→ **PROBLEM TO WORK ON**
Give back the line in the listing below that contains "and 0 for the strict power below 1. -/" and all remaining lines, retyped exactly, through the last line.

→ **GIVEN RECORDS**
▬▬▬
/-- 40_count.md R138: TZC. -/
def Obligations.TzcCountsTrailingZeros : Prop :=
  WordsOf [(0x00000004, .tzc32), (0x00000044, .tzc64), (0x00000084, .tzcA)] [] ∧
  (∀ s : State, (opa32 s = 0 → Completes (exec .tzc32 s) s (.cnt 32)) ∧
    ∀ k : Nat, IsLowestBit (opa32 s) k → Completes (exec .tzc32 s) s (.cnt k)) ∧
  (∀ s : State, (opa64 s = 0 → Completes (exec .tzc64 s) s (.cnt 64)) ∧
    ∀ k : Nat, IsLowestBit (opa64 s) k → Completes (exec .tzc64 s) s (.cnt k)) ∧
  ∀ (s : State) (v : Int), s.arbOperand v →
    (v = 0 → Completes (exec .tzcA s) s (.cnt (-1))) ∧
    ∀ k : Nat, IsTrailing v k → Completes (exec .tzcA s) s (.cnt k)

/-! ### The fold and power-of-two family -/

/-- 41_fold_pow2.md R170: FOLDR sets every bit at or below the highest set bit. -/
def Obligations.FoldrSmearsHighestBitDown : Prop :=
  WordsOf [(0x00000005, .foldr32), (0x00000045, .foldr64), (0x00000085, .foldrA)] [] ∧
  (∀ (s : State) (f : Word32),
    (∀ i, i < 32 → (f.getLsbD i = true ↔ ∃ j, i ≤ j ∧ (opa32 s).getLsbD j = true)) →
      Completes (exec .foldr32 s) s (.pattern f)) ∧
  (∀ (s : State) (f : Word64),
    (∀ i, i < 64 → (f.getLsbD i = true ↔ ∃ j, i ≤ j ∧ (opa64 s).getLsbD j = true)) →
      Completes (exec .foldr64 s) s (.pattern f)) ∧
  ∀ (s : State) (v : Int), s.arbOperand v →
    (v < 0 → FailsWith (exec .foldrA s) s .invalidArgument) ∧
    ∀ m : Nat, 0 ≤ v → IsBitLength v.toNat m → Completes (exec .foldrA s) s (.arb ((2 : Int) ^ m - 1))

/-- 41_fold_pow2.md R172: FOLDL sets every bit from the lowest set bit up to the highest, inclusive. -/
def Obligations.FoldlFillsBetweenSetBits : Prop :=
  WordsOf [(0x00000006, .foldl32), (0x00000046, .foldl64), (0x00000086, .foldlA)] [] ∧
  (∀ (s : State) (f : Word32),
    (∀ i, i < 32 → (f.getLsbD i = true ↔
      (∃ j, i ≤ j ∧ (opa32 s).getLsbD j = true) ∧ ∃ j, j ≤ i ∧ (opa32 s).getLsbD j = true)) →
        Completes (exec .foldl32 s) s (.pattern f)) ∧
  (∀ (s : State) (f : Word64),
    (∀ i, i < 64 → (f.getLsbD i = true ↔
      (∃ j, i ≤ j ∧ (opa64 s).getLsbD j = true) ∧ ∃ j, j ≤ i ∧ (opa64 s).getLsbD j = true)) →
        Completes (exec .foldl64 s) s (.pattern f)) ∧
  ∀ (s : State) (v : Int), s.arbOperand v →
    (v < 0 → FailsWith (exec .foldlA s) s .invalidArgument) ∧
    (v = 0 → Completes (exec .foldlA s) s (.arb 0)) ∧
    ∀ m k : Nat, 0 < v → IsBitLength v.toNat m → IsTrailing v k →
      Completes (exec .foldlA s) s (.arb ((2 : Int) ^ m - (2 : Int) ^ k))

/-- ISPOW2 of an exact operand, for one command (41_fold_pow2.md R174). -/
def IsPow2Of (i : Instr) (s : State) (x : Int) : Prop :=
  ((∃ k : Nat, x = (2 : Int) ^ k) → Completes (exec i s) s (.cnt 1)) ∧
  ((¬ ∃ k : Nat, x = (2 : Int) ^ k) → Completes (exec i s) s (.cnt 0))

/-- 41_fold_pow2.md R174: ISPOW2 tests for a positive power of two, on the signed reading at fixed width. -/
def Obligations.Ispow2TestsPowerOfTwo : Prop :=
  WordsOf [(0x00000007, .ispow232), (0x00000047, .ispow264), (0x00000087, .ispow2A)] [] ∧
  (∀ s : State, IsPow2Of .ispow232 s (opa32 s).toInt) ∧ (∀ s : State, IsPow2Of .ispow264 s (opa64 s).toInt) ∧
  ∀ (s : State) (v : Int), s.arbOperand v → IsPow2Of .ispow2A s v

/-- ROUNDUP of an exact operand, for one command; `slot` puts the result on its slot (41_fold_pow2.md R176). -/
def RoundUpOf (i : Bool → Instr) (s : State) (x : Int) (slot : Int → Slot) : Prop :=
  (∀ p, x ≤ 0 → FailsWith (exec (i p) s) s .invalidArgument) ∧
  (∀ k : Nat, 0 < x → IsLeastPowerAtOrAbove x k → Completes (exec (i false) s) s (slot ((2 : Int) ^ k))) ∧
  ∀ k : Nat, 0 < x → IsLeastPowerAbove x k → Completes (exec (i true) s) s (slot ((2 : Int) ^ k))

/-- The slot of an exact result at a fixed width: its W-bit pattern (41_fold_pow2.md R173). -/
def patternOf (w : Nat) (r : Int) : Slot := .pattern (BitVec.ofInt w r)

/-- 41_fold_pow2.md R173, R176: ROUNDUP gives the least power of two at or above the operand, or above it when strict. -/
def Obligations.RoundupGivesPowerAbove : Prop :=
  WordsOf [(0x00000008, .roundup32 false), (0x00000048, .roundup64 false), (0x00000088, .roundupA false),
    (0x00000108, .roundup32 true), (0x00000148, .roundup64 true), (0x00000188, .roundupA true)] [] ∧
  (∀ s : State, RoundUpOf .roundup32 s (opa32 s).toInt (patternOf 32)) ∧
  (∀ s : State, RoundUpOf .roundup64 s (opa64 s).toInt (patternOf 64)) ∧
  ∀ (s : State) (v : Int), s.arbOperand v → RoundUpOf .roundupA s v .arb

/-- ROUNDDN of an exact operand, for one command (41_fold_pow2.md R178). -/
def RoundDownOf (i : Bool → Instr) (s : State) (x : Int) (slot : Int → Slot) : Prop :=
  (∀ p, x ≤ 0 → FailsWith (exec (i p) s) s .invalidArgument) ∧
  (∀ k : Nat, IsGreatestPowerAtOrBelow x k → Completes (exec (i false) s) s (slot ((2 : Int) ^ k))) ∧
  (∀ k : Nat, IsGreatestPowerBelow x k → Completes (exec (i true) s) s (slot ((2 : Int) ^ k))) ∧
  (x = 1 → Completes (exec (i true) s) s (slot 0))

/-- 41_fold_pow2.md R173, R178: ROUNDDN gives the greatest power of two at or below the operand, or below it when strict,
and 0 for the strict power below 1. -/
def Obligations.RounddnGivesPowerBelow : Prop :=
  WordsOf [(0x00000009, .rounddn32 false), (0x00000049, .rounddn64 false), (0x00000089, .rounddnA false),
    (0x00000109, .rounddn32 true), (0x00000149, .rounddn64 true), (0x00000189, .rounddnA true)] [] ∧
  (∀ s : State, RoundDownOf .rounddn32 s (opa32 s).toInt (patternOf 32)) ∧
  (∀ s : State, RoundDownOf .rounddn64 s (opa64 s).toInt (patternOf 64)) ∧
  ∀ (s : State) (v : Int), s.arbOperand v → RoundDownOf .rounddnA s v .arb

/-- ROUNDNR of an exact operand, for one command: with g = 2^k the least power at or above x and l = g / 2, the result is l
when g - x > x - l and g otherwise (41_fold_pow2.md R180). -/
def RoundNearestOf (i : Instr) (s : State) (x : Int) (slot : Int → Slot) : Prop :=
  (x ≤ 0 → FailsWith (exec i s) s .invalidArgument) ∧
  ∀ k : Nat, 0 < x → IsLeastPowerAtOrAbove x k →
    ((2 : Int) ^ k - x > x - (2 : Int) ^ k / 2 →
      Completes (exec i s) s (slot ((2 : Int) ^ k / 2)) (slot ((2 : Int) ^ k)) (slot ((2 : Int) ^ k / 2))) ∧
    ((2 : Int) ^ k - x ≤ x - (2 : Int) ^ k / 2 →
      Completes (exec i s) s (slot ((2 : Int) ^ k)) (slot ((2 : Int) ^ k)) (slot ((2 : Int) ^ k / 2)))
▬▬▬
→ **THE ANSWER**
and 0 for the strict power below 1. -/
def Obligations.RounddnGivesPowerBelow : Prop :=
  WordsOf [(0x00000009, .rounddn32 false), (0x00000049, .rounddn64 false), (0x00000089, .rounddnA false),
    (0x00000109, .rounddn32 true), (0x00000149, .rounddn64 true), (0x00000189, .rounddnA true)] [] ∧
  (∀ s : State, RoundDownOf .rounddn32 s (opa32 s).toInt (patternOf 32)) ∧
  (∀ s : State, RoundDownOf .rounddn64 s (opa64 s).toInt (patternOf 64)) ∧
  ∀ (s : State) (v : Int), s.arbOperand v → RoundDownOf .rounddnA s v .arb

/-- ROUNDNR of an exact operand, for one command: with g = 2^k the least power at or above x and l = g / 2, the result is l
when g - x > x - l and g otherwise (41_fold_pow2.md R180). -/
def RoundNearestOf (i : Instr) (s : State) (x : Int) (slot : Int → Slot) : Prop :=
  (x ≤ 0 → FailsWith (exec i s) s .invalidArgument) ∧
  ∀ k : Nat, 0 < x → IsLeastPowerAtOrAbove x k →
    ((2 : Int) ^ k - x > x - (2 : Int) ^ k / 2 →
      Completes (exec i s) s (slot ((2 : Int) ^ k / 2)) (slot ((2 : Int) ^ k)) (slot ((2 : Int) ^ k / 2))) ∧
    ((2 : Int) ^ k - x ≤ x - (2 : Int) ^ k / 2 →
      Completes (exec i s) s (slot ((2 : Int) ^ k)) (slot ((2 : Int) ^ k)) (slot ((2 : Int) ^ k / 2)))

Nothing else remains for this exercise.